Engineering 3D printing materials
AM engineering materials are suitable for situations where standard polymers do not meet the design requirements for processability, mechanical or thermal resistance. They are designed to offer superior performance compared to common 3D printing materials, either in virgin versions or through appropriate additives, fillers and reinforcements.
Magnetically detectable 3D printing materials
In the pharmaceutical and food industries, it is important that fragments of plastic parts are detectable by metal detectors to prevent contamination. For this purpose, MDT AM materials were developed, which are not only magnetically detectable, but also have a blue colour for optical detection. In addition, they comply with EU 10/2011 and FDA regulations for use in contact with food.

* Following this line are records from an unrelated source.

-- ==== Sys2Proof/Machine/RingEdge.lean ====
section
/-!
DEFINITION. RING_EDGE (R45): everything the engine does at an internal ring edge, in the order of the functions below.
-/
namespace Sys2Proof.Machine

/-! ## Markers and watchdog of the ring that ends (R59, R60, R421) -/

/-- The cell of an armed cell injection for a detector that acts at an edge, when it fires: it must be configured (R422). -/
def State.fireMarker (s : State) (det : Nat) : Option (Nat × Nat) × State :=
  match s.ras.inj.cell with
  | some a =>
    let x := a.loc / 2 ^ 10
    let y := a.loc % 2 ^ 10
    if s.inGrid x y = true ∧ (s.cell x y).active.configured = true then
      let (p, s1) := s.fireCell x y det (fun _ => true)
      (p.map (fun _ => (x, y)), s1)
    else (none, s)
  | none => (none, s)

/-- A queue identifier (Table 6.10). -/
def queueId (kind net port unit index : Nat) : Nat := kind * 2 ^ 12 + net * 2 ^ 10 + port * 2 ^ 7 + unit * 2 ^ 5 + index

/-- The accumulator row of a cell that holds an output whose term list is not complete (R92). -/
def Cell.openRow (c : Cell) : Option Nat := c.comp.rows.findIdx? (fun r => r.any (fun o => ! o.ready))

/-- What a cell's pack waits on: credit for a whole message, or room in a local input (R81, R131). -/
def Cell.packWaits (c : Cell) : Option Nat :=
  match c.cfg.dest, c.comp.netOut with
  | _, (n, u) :: _ => some (inputId n .lPack u.route)
  | .remote _ win _ _ _ _ _, [] => if c.cfg.msgBeats ≤ c.comp.message.length then some (queueId 7 0 0 0 win) else none
  | _, [] => none

/-- What a steering unit of a cell waits on: its token while data stands at an input, or data while it holds what it needs (R195). -/
def Cell.steerWaits (c : Cell) (second : Bool) : Option Nat :=
  let n := bit second
  let st := c.steer second
  let cfg := c.steerCfg n
  let wants := decide (cfg.mode ≠ .off) && decide (cfg.mode ≠ .pass)
  match st.outgoing, st.act with
  | (net, u) :: _, _ => some (inputId net (steerPort second) u.route)
  | [], some a => if (c.steerOn n a.inp a.net).isNone then some (queueId 3 a.net.idx 0 n 0) else none
  | [], none =>
    if wants && st.tokens.isEmpty && (List.range 4).any (fun k => (c.steerSource n k).isSome) then some (queueId 4 2 0 n 0)
    else if wants && ! st.tokens.isEmpty then some (queueId 3 0 0 n 0)
    else none

/-- What a cell's compute unit waits on, with nothing to multiply: the data of its weight generator, or the terms of a row (R81, R92). -/
def Cell.computeWaits (c : Cell) : Option Nat :=
  if ! c.comp.lanes.all List.isEmpty || ! c.comp.flight.isEmpty || ! c.comp.tile.begun || c.comp.tile.faulted then none
  else if c.comp.tile.pRow < c.cfg.rows ∧ c.comp.tile.pCol < c.cfg.passes then
    (if c.parses then none else some (queueId 6 0 0 0 (c.cfg.weightAg % 4)))
  else c.openRow.map (queueId 5 0 0 0)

Radiopaque 3D printing materials
Plastics are usually transparent to X-rays; the LATIGRAY AM family was developed to make them visible and detectable. replacing lead. These materials are suitable for food and medical applications and often meet the specifications required for use in these sectors. Some formulations also include radio shielding properties, replacing lead.
Structural 3D printing materials
To close the gap in mechanical performance compared to injection-moulded parts, reinforcements such as glass or carbon fibres are required. Thus AM structural materials are born, reinforced with up to 20% fibre (for filament) and up to 50% fibre (for direct printing from granule). Endowed with exceptional dimensional stability, they are available on any base resin, from PLA and PA to PPS or PEEK.
Thermally conductive 3D printing materials
Wherever heat has to be dissipated, such as in electronics or lighting technology, thermally conductive materials developed by LATI3Dlab under the name LATICONTHER AM are used. Additivated with high percentages of graphites and special ceramics, they allow heat dissipation without sacrificing good processability and printability with FFF technology.
Standard 3D printing materials
LATI3Dlab's AM family of materials also includes versions of basic polymers suitable for any application where no particular functional, thermal or mechanical properties are required. These are polymers, such as PLA or PETg, designed and tested with the aim of offering optimal processability and aesthetic performance of the final part.